The task: Everything from the first line of the records below through the line containing "def AWord.unpack (w" is to be retyped exactly; leave out the rest.

+++ Stored data +++

-- ==== Sys2Proof/Decode.lean ====
section
/-! DEFINITION. Decoding (10 R181 to R193, 12 R218 to R224) and the encoder. A word is read with the
class of its clause; the checks stand in the order of 12 R218; every pattern is an instruction or is
refused by the name of its fault. The encoder is written from the same tables. -/

namespace Sys2Proof

/-- Why a pattern is refused: the first four checks of 12 R218. -/
inductive DecodeFault | clauseFormat | illegal | reserved
  deriving DecidableEq, Repr

/-- The fields of an A-form word (10 R187). An I-form immediate is B and M together, and a B-form word's
predicate, sense and offset are D, A, B and M together (10 R188, R189). -/
structure AWord where
  maj : BitVec 5
  st  : BitVec 3
  d   : BitVec 7
  a   : BitVec 7
  b   : BitVec 7
  m   : BitVec 3
  deriving DecidableEq, Repr

/-- The fields of an X-word below its marker (10 R190). -/
structure XWord where
  c : BitVec 7
  f : BitVec 20
  deriving DecidableEq, Repr

/-- Fields of an instruction word (10 R187). -/
def AWord.unpack (w : Word) : AWord :=
  { maj := w.extractLsb' 27 5, st := w.extractLsb' 24 3, d := w.extractLsb' 17 7,
    a := w.extractLsb' 10 7, b := w.extractLsb' 3 7, m := w.extractLsb' 0 3 }

/-- An instruction word from its fields (10 R187). -/
def AWord.pack (x : AWord) : Word := x.maj ++ x.st ++ x.d ++ x.a ++ x.b ++ x.m

/-- The I-form immediate (10 R188). -/
def AWord.imm (x : AWord) : BitVec 10 := x.b ++ x.m

/-- The B-form bits 23:0 (10 R189). -/
def AWord.bform (x : AWord) : BitVec 24 := x.d ++ x.a ++ x.b ++ x.m

/-- Fields of an X-word, where its marker is 0b11110 (10 R190). -/
def XWord.unpack (w : Word) : Option XWord :=
  if w.extractLsb' 27 5 = 0b11110#5 then some { c := w.extractLsb' 20 7, f := w.extractLsb' 0 20 } else none

/-- An X-word from its fields (10 R190). -/
def XWord.pack (x : XWord) : Word := 0b11110#5 ++ x.c ++ x.f

/-- The zero code, which an unused field holds (10 R191, R192). -/
abbrev zeroCode : BitVec 7 := 0x6E#7

/-- The literal code (10 R192). -/
abbrev litCode : BitVec 7 := 0x6F#7

/-- A number as a member of Fin n. -/
def finOf (n k : Nat) : Option (Fin n) := if h : k < n then some ⟨k, h⟩ else none

/-- Source code of 10 R192; `lit` is the literal's value. -/
def srcOf (lit : DWord) (code : BitVec 7) : Src :=
  let n := code.toNat
  if h : n < 96 then .main ⟨n, h⟩
  else if h : n - 96 < 8 then .opf ⟨n - 96, h⟩
  else if h : n - 104 < 2 then .latch ⟨n - 104, h⟩
  else if h : n - 106 < 4 then .idx ⟨n - 106, h⟩
  else if n = 110 then .zero
  else if n = 111 then .lit lit
  else if h : n - 112 < 16 then .uni ⟨n - 112, h⟩
  else .zero

/-- Destination code of 10 R192; the three codes that are no destination are refused before. -/
def dstOf (code : BitVec 7) : Dst :=
  let n := code.toNat
  if h : n < 96 then .main ⟨n, h⟩
  else if h : n - 96 < 8 then .opf ⟨n - 96, h⟩
  else if h : n - 106 < 4 then .idx ⟨n - 106, h⟩
  else if n = 110 then .zero
  else if h : n - 112 < 16 then .uni ⟨n - 112, h⟩
  else .zero

/-- The code of a source operand (10 R192). -/
def srcCode : Src → BitVec 7
  | .main n => BitVec.ofNat 7 n.val
  | .opf n => BitVec.ofNat 7 (96 + n.val)
  | .latch k => BitVec.ofNat 7 (104 + k.val)
  | .idx i => BitVec.ofNat 7 (106 + i.val)
  | .zero => zeroCode
  | .lit _ => litCode
  | .uni n => BitVec.ofNat 7 (112 + n.val)

/-- The code of a destination operand (10 R192). -/
def dstCode : Dst → BitVec 7
  | .main n => BitVec.ofNat 7 n.val
  | .opf n => BitVec.ofNat 7 (96 + n.val)
  | .idx i => BitVec.ofNat 7 (106 + i.val)
  | .zero => zeroCode
  | .uni n => BitVec.ofNat 7 (112 + n.val)

/-- Format codes (12 R221). -/
def fmtOf (c : BitVec 5) : Option Fmt :=
  match c.toNat with
  | 0 => some .f64 | 1 => some .f32 | 2 => some .f16 | 3 => some .bf16
  | 4 => some .f8e4 | 5 => some .f8e5 | 6 => some .f4
  | 16 => some .i4 | 17 => some .n4 | 18 => some .i8 | 19 => some .n8
  | 20 => some .i16 | 21 => some .n16 | 22 => some .i32 | 23 => some .n32
  | 24 => some .i64 | 25 => some .n64
  | _ => none

/-- The code of a format (12 R221). -/
def fmtCode : Fmt → BitVec 5
  | .f64 => 0#5 | .f32 => 1#5 | .f16 => 2#5 | .bf16 => 3#5 | .f8e4 => 4#5 | .f8e5 => 5#5 | .f4 => 6#5
  | .i4 => 16#5 | .n4 => 17#5 | .i8 => 18#5 | .n8 => 19#5 | .i16 => 20#5 | .n16 => 21#5
  | .i32 => 22#5 | .n32 => 23#5 | .i64 => 24#5 | .n64 => 25#5

/-- Conditions (12 R222). -/
def condOf (c : BitVec 3) : Cond :=
  match c.toNat with
  | 0 => .eq | 1 => .ne | 2 => .lt | 3 => .le | 4 => .gt | 5 => .ge | 6 => .ltn | _ => .gen

/-- The code of a condition (12 R222). -/
def condCode : Cond → BitVec 3
  | .eq => 0#3 | .ne => 1#3 | .lt => 2#3 | .le => 3#3 | .gt => 4#3 | .ge => 5#3 | .ltn => 6#3 | .gen => 7#3

/-- Float bits of M (10 R187). -/
def ffOf (m : BitVec 3) : FFlags := ⟨m.getLsbD 0, m.getLsbD 1, m.getLsbD 2⟩

/-- The M field of float bits (10 R187). -/
def ffCode (f : FFlags) : BitVec 3 := BitVec.ofBool f.sat ++ BitVec.ofBool f.ftzo ++ BitVec.ofBool f.ftzi

def mulVarOf (c : BitVec 2) : MulVar :=
  match c.toNat with | 0 => .lo | 1 => .hi | 2 => .hin | _ => .wide
def mulVarCode : MulVar → BitVec 3
  | .lo => 0#3 | .hi => 1#3 | .hin => 2#3 | .wide => 3#3

def shOpOf (c : BitVec 3) : Option ShOp :=
  match c.toNat with | 0 => some .shl | 1 => some .shr | 2 => some .sar | 3 => some .rol | 4 => some .ror | _ => none
def shOpCode : ShOp → BitVec 3
  | .shl => 0#3 | .shr => 1#3 | .sar => 2#3 | .rol => 3#3 | .ror => 4#3

def bitOpOf (c : BitVec 3) : Option BitOp :=
  match c.toNat with | 0 => some .popc | 1 => some .clz | 2 => some .ctz | 3 => some .brev | 4 => some .bswap | _ => none
def bitOpCode : BitOp → BitVec 3
  | .popc => 0#3 | .clz => 1#3 | .ctz => 2#3 | .brev => 3#3 | .bswap => 4#3

def logFnOf (c : BitVec 3) : LogFn :=
  match c.toNat with
  | 0 => .and | 1 => .or | 2 => .xor | 3 => .andn | 4 => .orn | 5 => .nand | 6 => .nor | _ => .xnor
def logFnCode : LogFn → BitVec 3
  | .and => 0#3 | .or => 1#3 | .xor => 2#3 | .andn => 3#3 | .orn => 4#3 | .nand => 5#3 | .nor => 6#3 | .xnor => 7#3

def negOpOf (c : BitVec 3) : Option NegOp :=
  match c.toNat with | 1 => some .neg | 2 => some .abs | 3 => some .nabs | _ => none
def negOpCode : NegOp → BitVec 3
  | .neg => 1#3 | .abs => 2#3 | .nabs => 3#3

def widthOf (c : BitVec 3) : Option MWidth :=
  match c.toNat with
  | 0 => some .n8 | 1 => some .i8 | 2 => some .n16 | 3 => some .i16 | 4 => some .b32 | 5 => some .b64 | 6 => some .b128
  | _ => none
def widthCode : MWidth → BitVec 3
  | .n8 => 0#3 | .i8 => 1#3 | .n16 => 2#3 | .i16 => 3#3 | .b32 => 4#3 | .b64 => 5#3 | .b128 => 6#3

def orderOf (c : BitVec 2) : MOrder :=
  match c.toNat with | 0 => .none | 1 => .acq | 2 => .rel | _ => .acqrel
def orderCode : MOrder → BitVec 2
  | .none => 0#2 | .acq => 1#2 | .rel => 2#2 | .acqrel => 3#2

def layoutOf (c : BitVec 2) : Option Layout :=
  match c.toNat with | 0 => some .lin | 1 => some .xor16 | 2 => some .xor32 | _ => none
def layoutCode : Layout → BitVec 2
  | .lin => 0#2 | .xor16 => 1#2 | .xor32 => 2#2

def cacheOf (c : BitVec 2) : Option CacheOp :=
  match c.toNat with | 0 => some .ca | 1 => some .cg | 2 => some .ev | _ => none
def cacheCode : CacheOp → BitVec 2
  | .ca => 0#2 | .cg => 1#2 | .ev => 2#2

def feOf (c : BitVec 3) : Option FeQual :=
  match c.toNat with | 0 => some .none | 1 => some .fe | 3 => some .feClr | _ => none
def feCode : FeQual → BitVec 3
  | .none => 0#3 | .fe => 1#3 | .feClr => 3#3

def atomOpOf (c : BitVec 5) : Option AtomOp :=
  match c.toNat with
  | 0 => some .add | 1 => some .min | 2 => some .max | 3 => some .minn | 4 => some .maxn | 5 => some .and
  | 6 => some .or | 7 => some .xor | 8 => some .exch | 9 => some .cas | 10 => some .fadd | 11 => some .fmin
  | 12 => some .fmax | _ => none
def atomOpCode : AtomOp → BitVec 5
  | .add => 0#5 | .min => 1#5 | .max => 2#5 | .minn => 3#5 | .maxn => 4#5 | .and => 5#5 | .or => 6#5
  | .xor => 7#5 | .exch => 8#5 | .cas => 9#5 | .fadd => 10#5 | .fmin => 11#5 | .fmax => 12#5

def shflOf (c : BitVec 2) : ShflOp :=
  match c.toNat with | 0 => .idx | 1 => .up | 2 => .down | _ => .xor
def shflCode : ShflOp → BitVec 3
  | .idx => 0#3 | .up => 1#3 | .down => 2#3 | .xor => 3#3

def reduOf (c : BitVec 3) : Option ReduOp :=
  match c.toNat with
  | 0 => some .add | 1 => some .min | 2 => some .max | 3 => some .and | 4 => some .or | 5 => some .xor | _ => none
def reduCode : ReduOp → BitVec 3
  | .add => 0#3 | .min => 1#3 | .max => 2#3 | .and => 3#3 | .or => 4#3 | .xor => 5#3

def accKindOf (c : BitVec 2) : Option AccKind :=
  match c.toNat with | 0 => some .f32 | 1 => some .f64 | 2 => some .i32 | _ => none
def accKindCode : AccKind → BitVec 2
  | .f32 => 0#2 | .f64 => 1#2 | .i32 => 2#2

def travModeOf (c : BitVec 2) : Option TravMode :=
  match c.toNat with | 0 => some .closest | 1 => some .any | 2 => some .emit | _ => none
def travModeCode : TravMode → BitVec 2
  | .closest => 0#2 | .any => 1#2 | .emit => 2#2

def cctlOf (c : BitVec 3) : Option CctlOp :=
  match c.toNat with
  | 0 => some .wbl | 1 => some .invl | 2 => some .wbinvl | 3 => some .wball | 4 => some .invall | _ => none
def cctlCode : CctlOp → BitVec 3
  | .wbl => 0#3 | .invl => 1#3 | .wbinvl => 2#3 | .wball => 3#3 | .invall => 4#3

/-- The number of a class (10 R181). -/
def clsCode : Cls → BitVec 3
  | .int => 0#3 | .flt => 1#3 | .pkd => 2#3 | .mem => 3#3 | .ctl => 4#3 | .mtx => 5#3 | .eng => 6#3 | .sys => 7#3

/-- The class of a number (10 R181). -/
def clsOf (c : BitVec 3) : Cls :=
  match c.toNat with
  | 0 => .int | 1 => .flt | 2 => .pkd | 3 => .mem | 4 => .ctl | 5 => .mtx | 6 => .eng | _ => .sys

/-- A clause header (10 R181). -/
structure Header where
  count : BitVec 4
  cls   : BitVec 3
  wait  : BitVec 8
  rm    : BitVec 2
  uni   : Bool
  yld   : Bool
  prio  : BitVec 8
  deriving DecidableEq, Repr

/-- The marker of a header (10 R181). -/
def isHeader (w : Word) : Bool := w.extractLsb' 27 5 = 0b11111#5

/-- Fields of a header word (10 R181). -/
def Header.unpack (w : Word) : Header :=
  { count := w.extractLsb' 23 4, cls := w.extractLsb' 20 3, wait := w.extractLsb' 12 8,
    rm := w.extractLsb' 10 2, uni := w.getLsbD 9, yld := w.getLsbD 8, prio := w.extractLsb' 0 8 }

/-- A header word from its fields (10 R181). -/
def Header.pack (h : Header) : Word :=
  0b11111#5 ++ h.count ++ h.cls ++ h.wait ++ h.rm ++ BitVec.ofBool h.uni ++ BitVec.ofBool h.yld ++ h.prio

/-- The rounding mode of a header (10 R181). -/
def Header.mode (h : Header) : RMode :=
  match h.rm.toNat with | 0 => .rne | 1 => .rtz | 2 => .rdn | _ => .rup

/-- Word forms (10 R187 to R189). -/
inductive Form | a | i | b
  deriving DecidableEq, Repr

/-- What an instruction does with its D field. -/
inductive DK
  | none   -- unused
  | reg    -- a destination operand
  | pred   -- a predicate (12 R219)
  | raw    -- checked by the entry
  deriving DecidableEq, Repr

/-- What an instruction does with a source field: unused, an operand of 32, 64 or 128 bits, or a field
that the entry checks. -/
inductive SK | none | r32 | r64 | r128 | raw
  deriving DecidableEq, Repr

/-- The operands that the fields name. -/
structure Opnds where
  d : Dst
  p : Pn
  a : Src
  b : Src
  c : Src
  deriving DecidableEq, Repr

/-- One row of the encoding tables, for the words at hand. -/
structure Row where
  /-- word form -/
  form  : Form := .a
  d     : DK := .none
  a     : SK := .none
  b     : SK := .none
  c     : SK := .none
  /-- whether M is used -/
  m     : Bool := false
  /-- whether the instruction may stand in a uniform clause -/
  uni   : Bool := true
  /-- whether the instruction must stand first in its clause -/
  first : Bool := false
  /-- M, immediate and X-word values are ones the entry defines -/
  ok    : Bool := true
  /-- zero bits of D, A and B that the entry marks are zero -/
  zero  : Bool := true
  /-- the instruction -/
  ins   : Opnds → Option Instr

/-- Whether a major of a class takes an X-word (12 R220, R223). -/
def takesX (c : Cls) (maj : Nat) : Bool :=
  match c with
  | .int => maj = 3 || maj = 12 || maj = 14
  | .flt => maj = 3 || (9 ≤ maj && maj ≤ 18) || maj = 21 || (24 ≤ maj && maj ≤ 26)
  | .pkd => maj ≤ 13
  | .mem => maj ≤ 11
  | .ctl => maj = 11 || maj = 18 || maj = 19
  | .mtx => maj ≤ 13
  | .eng => maj ≤ 19
  | .sys => maj ≤ 15

/-- Bits of the X-word fields 19:0. -/
abbrev xb (x : XWord) (lo n : Nat) : BitVec n := x.f.extractLsb' lo n

/-- The token of an X-word (12 R220). -/
abbrev xt (x : XWord) : Tok := xb x 0 3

+++

Problem solution:
-- ==== Sys2Proof/Decode.lean ====
section
/-! DEFINITION. Decoding (10 R181 to R193, 12 R218 to R224) and the encoder. A word is read with the
class of its clause; the checks stand in the order of 12 R218; every pattern is an instruction or is
refused by the name of its fault. The encoder is written from the same tables. -/

namespace Sys2Proof

/-- Why a pattern is refused: the first four checks of 12 R218. -/
inductive DecodeFault | clauseFormat | illegal | reserved
  deriving DecidableEq, Repr

/-- The fields of an A-form word (10 R187). An I-form immediate is B and M together, and a B-form word's
predicate, sense and offset are D, A, B and M together (10 R188, R189). -/
structure AWord where
  maj : BitVec 5
  st  : BitVec 3
  d   : BitVec 7
  a   : BitVec 7
  b   : BitVec 7
  m   : BitVec 3
  deriving DecidableEq, Repr

/-- The fields of an X-word below its marker (10 R190). -/
structure XWord where
  c : BitVec 7
  f : BitVec 20
  deriving DecidableEq, Repr

/-- Fields of an instruction word (10 R187). -/
def AWord.unpack (w : Word) : AWord :=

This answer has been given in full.